Making things worse, most of these same algorithms consider the market gyrations that they create as further signals of future market outcomes. Simply put, algo trading creates the stock market equivalent to ‘fake news’ causing markets to act in seemingly illogical manners on an increasing basis.

So what freaked out the algos last week and had them all running for the exits?

The three-year Treasury bond briefly paid investors a higher interest rate than the five-year Treasury bond. The algos hated this as history tells us that there is a 100% chance of a recession when short term interest rates are higher than long term interest rates (also called the inversion of the yield curveWhile short term rates are currently lower than longer term interest rates, the rate differential is at some of the lowest levels in a long time. What makes it a little different this time versus every other time in the past is that long-term interest rates are being heavily manipulated by the Central Banks of Europe, the United States and Asia.

Central banks manipulated long term rates by owning a lot of their own debt. The European Union took this one step further and bought corporate debt as well. By reducing the supply of longer-dated fixed income investments aka bonds, long-term rates have stayed much lower than they would be if not for such interventionist policies.

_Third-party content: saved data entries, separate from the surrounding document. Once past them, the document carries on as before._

-- ==== Sys2Proof/Laws/PerInstr.lean ====
section
/-!
SUPPORT. Per instruction: the word of a well-formed instruction decodes to it. One lemma for each constructor of
    `Instr`.
-/

namespace Sys2Proof

/-! ### Field codes -/

theorem Dest.code_lt (z : Dest) : z.code < 2 := by cases z <;> decide
theorem Dest.ofCode_code (z : Dest) : Dest.ofCode z.code = z := by cases z <;> rfl
theorem Xop.code_lt (x : Xop) : x.code < 8 := by cases x <;> decide
theorem Xop.ofCode_code (x : Xop) : Xop.ofCode x.code = x := by cases x <;> rfl
theorem ShXop.code_lt (x : ShXop) : x.code < 8 := by cases x <;> decide
theorem ShXop.ofCode_code (x : ShXop) : ShXop.ofCode x.code = some x := by cases x <;> rfl
theorem Yop.code_lt (y : Yop) : y.code < 4 := by cases y <;> decide
theorem Yop.ofCode_code (y : Yop) : Yop.ofCode y.code = y := by cases y <;> rfl
theorem YReg.code_lt (y : YReg) : y.code < 3 := by cases y <;> decide
theorem YReg.ofCode_code (y : YReg) : YReg.ofCode y.code = some y := by cases y <;> rfl
theorem YReg.ofCode_three : YReg.ofCode 3 = none := rfl
theorem DivY.code_lt (y : DivY) : y.code < 3 := by cases y <;> decide
theorem DivY.ofCode_code (y : DivY) : DivY.ofCode y.code = some y := by cases y <;> rfl
theorem Cond.code_lt (c : Cond) : c.code < 16 := by cases c <;> decide
theorem Cond.ofCode_code (c : Cond) : Cond.ofCode c.code = c := by cases c <;> rfl
theorem Term.code_lt (t : Term) : t.code < 16 := by cases t <;> decide
theorem Term.ofCode_code (t : Term) : Term.ofCode t.code = t := by cases t <;> rfl
theorem AluFn.code_lt (f : AluFn) : f.code < 16 := by cases f <;> decide
theorem AluFn.ofCode_code (f : AluFn) : AluFn.ofCode f.code = f := by cases f <;> rfl
theorem MacFn.code_lt (f : MacFn) : f.code < 16 := by cases f <;> decide
theorem MacFn.code_pos (f : MacFn) : 0 < f.code := by cases f <;> decide
theorem MacFn.ofCode_code (f : MacFn) : MacFn.ofCode f.code = some f := by cases f <;> rfl
theorem MacFn.ofCode_zero : MacFn.ofCode 0 = none := rfl
theorem ShiftFn.code_lt (f : ShiftFn) : f.code < 16 := by cases f <;> decide
theorem ShiftFn.ofCode_code (f : ShiftFn) : ShiftFn.ofCode f.code = f := by cases f <;> rfl
theorem Dreg.code_lt (d : Dreg) : d.code < 16 := by cases d <;> decide
theorem Dreg.ofCode_code (d : Dreg) : Dreg.ofCode d.code = d := by cases d <;> rfl
theorem DmDst.code_lt (d : DmDst) : d.code < 4 := by cases d <;> decide
theorem DmDst.ofCode_code (d : DmDst) : DmDst.ofCode d.code = d := by cases d <;> rfl
theorem PmDst.code_lt (d : PmDst) : d.code < 4 := by cases d <;> decide
theorem PmDst.ofCode_code (d : PmDst) : PmDst.ofCode d.code = d := by cases d <;> rfl
theorem ModeOp.code_lt (m : ModeOp) : m.code < 4 := by cases m <;> decide
theorem ModeOp.ofCode_code (m : ModeOp) : ModeOp.ofCode m.code = m := by cases m <;> rfl
theorem FlagOp.code_lt (f : FlagOp) : f.code < 4 := by cases f <;> decide
theorem FlagOp.ofCode_code (f : FlagOp) : FlagOp.ofCode f.code = f := by cases f <;> rfl
theorem StsOp.code_lt (s : StsOp) : s.code < 4 := by cases s <;> decide
theorem StsOp.ofCode_code (s : StsOp) : StsOp.ofCode s.code = s := by cases s <;> rfl
theorem SlowDiv.code_lt (n : SlowDiv) : n.code < 9 := by cases n <;> decide
theorem SlowDiv.code_pos (n : SlowDiv) : 0 < n.code := by cases n <;> decide
theorem SlowDiv.ofCode_code (n : SlowDiv) : SlowDiv.ofCode n.code = some n := by cases n <;> rfl
theorem boolCode_lt (b : Bool) : boolCode b < 2 := by cases b <;> decide
theorem boolCode_beq (b : Bool) : (boolCode b == 1) = b := by cases b <;> rfl
theorem ofNat_toNat_self {n : Nat} (v : BitVec n) : BitVec.ofNat n v.toNat = v := by simp

theorem Reg.group_lt (r : Reg) : r.group < 4 := by
  cases r <;> simp only [Reg.group] <;> (try split) <;> omega

theorem Reg.code_lt (r : Reg) : r.code < 16 := by
  cases r with
  | d r => exact Dreg.code_lt r
  | i n => simp only [Reg.code]; omega
  | m n => simp only [Reg.code]; omega
  | l n => simp only [Reg.code]; omega
  | _ => decide

/-- A register of group 3 never has code 15, the code of TOPPCSTACK. -/
theorem Reg.not_top (r : Reg) : ¬(r.group = 3 ∧ r.code = 15) := by
  cases r with
  | d r => simp [Reg.group]
  | i n => simp only [Reg.group]; split <;> simp
  | m n => simp only [Reg.group]; split <;> simp
  | l n => simp only [Reg.group]; split <;> simp
  | _ => decide

theorem Reg.ofCode_code (r : Reg) : Reg.ofCode r.group r.code = some r := by
  cases r with
  | d r => simp [Reg.group, Reg.code, Reg.ofCode, Dreg.ofCode_code]
  | i n => revert n; decide
  | m n => revert n; decide
  | l n => revert n; decide
  | _ => rfl

theorem Comp.code_lt (c : Comp) : c.code < 1024 := by
  cases c with
  | alu f y x => have := f.code_lt; have := y.code_lt; have := x.code_lt; simp only [Comp.code]; omega
  | mac f y x => have := f.code_lt; have := y.code_lt; have := x.code_lt; simp only [Comp.code]; omega

theorem Comp.ofCode_zero : Comp.ofCode 0 = none := rfl

theorem Comp.ofCode_code (c : Comp) : Comp.ofCode c.code = some c := by
  cases c with
  | alu f y x =>
    have := f.code_lt; have := y.code_lt; have := x.code_lt
    have h1 : ((16 + f.code) * 32 + y.code * 8 + x.code) / 32 = 16 + f.code := by omega
    have h2 : ((16 + f.code) * 32 + y.code * 8 + x.code) / 8 % 4 = y.code := by omega
    have h3 : ((16 + f.code) * 32 + y.code * 8 + x.code) % 8 = x.code := by omega
    simp [Comp.code, Comp.ofCode, h1, h2, h3, AluFn.ofCode_code, Yop.ofCode_code, Xop.ofCode_code]
  | mac f y x =>
    have hf := f.code_lt; have := y.code_lt; have := x.code_lt
    have h1 : (f.code * 32 + y.code * 8 + x.code) / 32 = f.code := by omega
    have h2 : (f.code * 32 + y.code * 8 + x.code) / 8 % 4 = y.code := by omega
    have h3 : (f.code * 32 + y.code * 8 + x.code) % 8 = x.code := by omega
    simp [Comp.code, Comp.ofCode, h1, h2, h3, MacFn.ofCode_code, Yop.ofCode_code, Xop.ofCode_code, Nat.not_le.mpr hf]

/-- Bits 7:4 of a word with a constant: CC, BO's upper bit, and 1. -/
def Const.low (k : Const) : Nat := k.n.val % 4 * 4 + boolCode k.compl * 2 + 1

theorem Const.low_fields (k : Const) : k.n.val / 4 < 4 ∧ k.low < 16 ∧ k.low / 4 = k.n.val % 4 ∧
    k.low / 2 % 2 = boolCode k.compl ∧ k.low % 2 = 1 := by
  have h1 := k.n.isLt
  have h2 := boolCode_lt k.compl
  unfold Const.low
  omega

theorem Const.low_ne (k : Const) : k.low ≠ 0 := by unfold Const.low; omega

theorem Const.ofBits_eq {w : Nat} (k : Const) (h1 : w / 2048 % 4 = k.n.val / 4) (h2 : w / 64 % 4 = k.n.val % 4)
    (h3 : w / 32 % 2 = boolCode k.compl) : Const.ofBits w = k := by
  obtain ⟨n, c⟩ := k
  simp only [Const.ofBits, h1, h2, h3, boolCode_beq, Const.mk.injEq, and_true]
  have := n.isLt
  apply Fin.ext
  simp only [Fin.ofNat]
  omega

/-! ### Which type a word is (30_encoding.md R161)

The tests of `decodeNat` are taken one by one: a test that the bounds of the word contradict is closed by arithmetic. -/

theorem decodeNat_type1 (w : Nat) (h : 12582912 ≤ w) : decodeNat w = decodeType1 w := if_pos h
theorem decodeNat_storeDmImm (w : Nat) (h : 10485760 ≤ w) (h' : w < 12582912) : decodeNat w =
    .instr (.storeDmImm (w / 1048576 % 2 == 1) (BitVec.ofNat 16 (w / 16 % 65536)) (BitVec.ofNat 2 (w / 4 % 4))
      (BitVec.ofNat 2 (w % 4))) := by
  unfold decodeNat
  repeat rw [if_neg (by omega)]
  exact if_pos h
theorem decodeNat_loadDregImm (w : Nat) (h : 4194304 ≤ w) (h' : w < 5242880) : decodeNat w =
    .instr (.loadDregImm (BitVec.ofNat 16 (w / 16 % 65536)) (Dreg.ofCode (w % 16))) := by
  unfold decodeNat
  repeat rw [if_neg (by omega)]
  exact if_pos h
theorem decodeNat_doUntil (w : Nat) (h : 1310720 ≤ w) (h' : w < 1572864) : decodeNat w =
    .instr (.doUntil (BitVec.ofNat 14 (w / 16 % 16384)) (Term.ofCode (w % 16))) := by
  unfold decodeNat
  repeat rw [if_neg (by omega)]
  exact if_pos h
theorem decodeNat_type3 (w : Nat) (h : 8388608 ≤ w) (h' : w < 10485760) : decodeNat w = decodeType3 w := by
  unfold decodeNat
  repeat rw [if_neg (by omega)]
  exact if_pos h
theorem decodeNat_type4 (w : Nat) (h : 6291456 ≤ w) (h' : w < 8388608) : decodeNat w = decodeType4 w := by
  unfold decodeNat
  repeat rw [if_neg (by omega)]
  exact if_pos h
theorem decodeNat_type5 (w : Nat) (h : 5242880 ≤ w) (h' : w < 6291456) : decodeNat w = decodeType5 w := by
  unfold decodeNat
  repeat rw [if_neg (by omega)]
  exact if_pos h
theorem decodeNat_type7 (w : Nat) (h : 3145728 ≤ w) (h' : w < 4194304) : decodeNat w = decodeType7 w := by
  unfold decodeNat
  repeat rw [if_neg (by omega)]
  exact if_pos h
theorem decodeNat_type8 (w : Nat) (h : 2621440 ≤ w) (h' : w < 3145728) : decodeNat w = decodeType8 w := by
  unfold decodeNat
  repeat rw [if_neg (by omega)]
  exact if_pos h
theorem decodeNat_type9 (w : Nat) (h : 2097152 ≤ w) (h' : w < 2621440) : decodeNat w = decodeType9 w := by
  unfold decodeNat
  repeat rw [if_neg (by omega)]
  exact if_pos h
theorem decodeNat_type10 (w : Nat) (h : 1572864 ≤ w) (h' : w < 2097152) : decodeNat w = decodeType10 w := by
  unfold decodeNat
  repeat rw [if_neg (by omega)]
  exact if_pos h
theorem decodeNat_type12 (w : Nat) (h : 1179648 ≤ w) (h' : w < 1310720) : decodeNat w = decodeType12 w := by
  unfold decodeNat
  repeat rw [if_neg (by omega)]
  exact if_pos h
theorem decodeNat_type13 (w : Nat) (h : 1114112 ≤ w) (h' : w < 1179648) : decodeNat w = decodeType13 w := by
  unfold decodeNat
  repeat rw [if_neg (by omega)]
  exact if_pos h
theorem decodeNat_type14 (w : Nat) (h : 1048576 ≤ w) (h' : w < 1114112) : decodeNat w = decodeType14 w := by
  unfold decodeNat
  repeat rw [if_neg (by omega)]
  exact if_pos h
theorem decodeNat_low (w : Nat) (h : w < 1048576) : decodeNat w = decodeLow w := by
  unfold decodeNat
  repeat rw [if_neg (by omega)]

theorem decodeNat_type29 (w : Nat) (h : w / 65536 = 1) : decodeNat w = decodeType29 w := by
  rw [decodeNat_low w (by omega)]; simp [decodeLow, h]
theorem decodeNat_type28 (w : Nat) (h : w / 65536 = 2) : decodeNat w = decodeType28 w := by
  rw [decodeNat_low w (by omega)]; simp [decodeLow, h]
theorem decodeNat_type27 (w : Nat) (h : w / 65536 = 3) : decodeNat w = decodeType27 w := by
  rw [decodeNat_low w (by omega)]; simp [decodeLow, h]
theorem decodeNat_type26 (w : Nat) (h : w / 65536 = 4) : decodeNat w = decodeType26 w := by
  rw [decodeNat_low w (by omega)]; simp [decodeLow, h]
theorem decodeNat_type24 (w : Nat) (h : w / 65536 = 6) : decodeNat w = decodeType24 w := by
  rw [decodeNat_low w (by omega)]; simp [decodeLow, h]
theorem decodeNat_type23 (w : Nat) (h : w / 65536 = 7) : decodeNat w = decodeType23 w := by
  rw [decodeNat_low w (by omega)]; simp [decodeLow, h]
theorem decodeNat_type22 (w : Nat) (h : w / 65536 = 8) : decodeNat w = .instr (.type22 (BitVec.ofNat 16 (w %
    65536))) := by
  rw [decodeNat_low w (by omega)]; simp [decodeLow, h]
theorem decodeNat_type21 (w : Nat) (h : w / 65536 = 9) : decodeNat w = decodeType21 w := by
  rw [decodeNat_low w (by omega)]; simp [decodeLow, h]
theorem decodeNat_type20 (w : Nat) (h : w / 65536 = 10) : decodeNat w = decodeType20 w := by
  rw [decodeNat_low w (by omega)]; simp [decodeLow, h]
theorem decodeNat_type19 (w : Nat) (h : w / 65536 = 11) : decodeNat w = decodeType19 w := by
  rw [decodeNat_low w (by omega)]; simp [decodeLow, h]
theorem decodeNat_type18 (w : Nat) (h : w / 65536 = 12) : decodeNat w = decodeType18 w := by
  rw [decodeNat_low w (by omega)]; simp [decodeLow, h]
theorem decodeNat_type17 (w : Nat) (h : w / 65536 = 13) : decodeNat w = decodeType17 w := by
  rw [decodeNat_low w (by omega)]; simp [decodeLow, h]
theorem decodeNat_type16 (w : Nat) (h : w / 65536 = 14) : decodeNat w = decodeType16 w := by
  rw [decodeNat_low w (by omega)]; simp [decodeLow, h]
theorem decodeNat_type15 (w : Nat) (h : w / 65536 = 15) : decodeNat w = decodeType15 w := by
  rw [decodeNat_low w (by omega)]; simp [decodeLow, h]
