-- ==== Sys2Proof/Tests/Slice0.lean ====
section
/-!
SUPPORT. Tests: the decoding of a word of every constructor, one step of every instruction on the vectors of
95_test_vectors.md (or, for an instruction that file gives none, on values worked out from its rule), ill-formed
    terms, and a
state that meets the hypotheses of each statement.
-/

namespace Sys2Proof.Machine.Tests

/- One theorem after another: many at once, each on a thread of its own, take too much memory. -/
set_option Elab.async false

/-! ### Helpers -/

/-- The start of the vectors: the core runs at 0x0100 and nothing else happens. -/
def ready : State :=
  { State.reset with
    core := .running
    bdma := { State.reset.bdma with active := false }
    ctl := { State.reset.ctl with sysCtl := 0x0007 }
    seq := { Seq.reset with pc := 0x0100 } }

/-- The next state, if there is one. -/
def nextOf (r : Result) : Option State :=
  match r with
  | .next t => some t
  | _ => none

/-- The state after the instruction of a word. -/
def after (w : PmWord) (s : State) : Option State :=
  match decode w with
  | .instr i => nextOf (exec i s)
  | .reserved _ => none

/-- The PC stack with `n` entries and the status stack with one. -/
def stacked (n : Nat) : State :=
  { ready with seq := { ready.seq with
      pcStk := { entries := List.replicate n 0x0040, n := n, ovf := false, flip := false }
      stsStk := { entries := [{ astat := 5, mstat := 1, imask := 3 }], n := 1, ovf := false, flip := false } } }

/-- CNTR 1 over `n` counts. -/
def counted (n : Nat) : State :=
  { ready with seq := { ready.seq with
      cntr := 1, cntrValid := true, cntStk := { entries := List.replicate n 7, n := n, ovf := false, flip := false } } }

/-- The last instruction of a loop from 0x00F0. -/
def inLoopOf (term : Term) (count : Addr) : State :=
  { ready with seq := { ready.seq with
      cntr := count, cntrValid := true
      pcStk := { entries := [0x00F0], n := 1, ovf := false, flip := false }
      loopStk := { entries := [{ last := 0x0100, term := term, first := 0x00F0 }], n := 1, ovf := false, flip := false } } }

/-- Levels 9 and 0 ask. -/
def asking : State :=
  { ready with
    st := { ready.st with imask := 0x3FF }
    irq := { ready.irq with latch := 1, pins := 0x1FF } }

/-! ### Decoding: words written out bit by bit from the layouts of 30_encoding.md R163 to R190 -/

theorem test_decode_alu_add :
    decode 0b001001100001111000000111 = .instr (.aluPassZero .feedback .sr0 .notAv) ∧
    decode 0b001001100001011000000111 = .instr (.aluPassY .feedback .f .sr0 .notAv) ∧
    decode 0b001001100011111000000111 = .instr (.aluPassOne .feedback .sr0 .notAv) ∧
    decode 0b001001100011011000000111 = .instr (.aluIncY .feedback .f .sr0 .notAv) ∧
    decode 0b001001100101111000000111 = .instr (.aluXAddC .feedback .sr0 .notAv) ∧
    decode 0b001001100101011000000111 = .instr (.aluAddC .feedback .f .sr0 .notAv) ∧
    decode 0b001001100111111000000111 = .instr (.aluPassX .feedback .sr0 .notAv) ∧
    decode 0b001001100111011000000111 = .instr (.aluAdd .feedback .f .sr0 .notAv) := by decide

theorem test_decode_alu_sub :
    decode 0b001001101001111000000111 = .instr (.aluNotZero .feedback .sr0 .notAv) ∧
    decode 0b001001101001011000000111 = .instr (.aluNotY .feedback .f .sr0 .notAv) ∧
    decode 0b001001101010111000000111 = .instr (.aluNegY .feedback .y1 .sr0 .notAv) ∧
    decode 0b001001101101111000000111 = .instr (.aluXSubBorrow .feedback .sr0 .notAv) ∧
    decode 0b001001101101011000000111 = .instr (.aluSubBorrow .feedback .f .sr0 .notAv) ∧
    decode 0b001001101110111000000111 = .instr (.aluSub .feedback .y1 .sr0 .notAv) ∧
    decode 0b001001110001111000000111 = .instr (.aluPassNegOne .feedback .sr0 .notAv) ∧
    decode 0b001001110001011000000111 = .instr (.aluDecY .feedback .f .sr0 .notAv) ∧
    decode 0b001001110011111000000111 = .instr (.aluNegX .feedback .sr0 .notAv) ∧
    decode 0b001001110011011000000111 = .instr (.aluRsub .feedback .f .sr0 .notAv) ∧
    decode 0b001001110101111000000111 = .instr (.aluNegXBorrow .feedback .sr0 .notAv) ∧
    decode 0b001001110101011000000111 = .instr (.aluRsubBorrow .feedback .f .sr0 .notAv) := by decide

As part of efforts to revive the U.S. economy after the Great Recession, the U.S. Treasury bought $3 trillion of debt in the financial markets. This was on top of the $6 trillion owned by government agencies like the Social Security Administration. When you consider that the European Union, Japan, China and other large governments engage in similar behavior on an increasing basis, you can also understand why current interest rates do not reflect whether we are going into a boom or bust period. If these governments issued debt held on their books into the public marketplace, rates would be much higher. Economic output around the world would be much lower too as higher interest rates would crowd out other investment options. Higher long-term rates would make it harder for people to buy homes which would cause home values to decline and tax revenues to fall. With lower government and consumer spending, a recession would be imminent.

For now, remember that we are just exiting one of the best years for the U.S. economy in nearly fifty years. It is very hard for an economy to go from expansion to contraction so quickly. As evidence, look no further than the Great Recession as it took the better part of ten years for many parts of the U.S. economy to stabilize and recover.

As our current scenario has never happened before, it is likely that algo traders are making decisions on flawed models.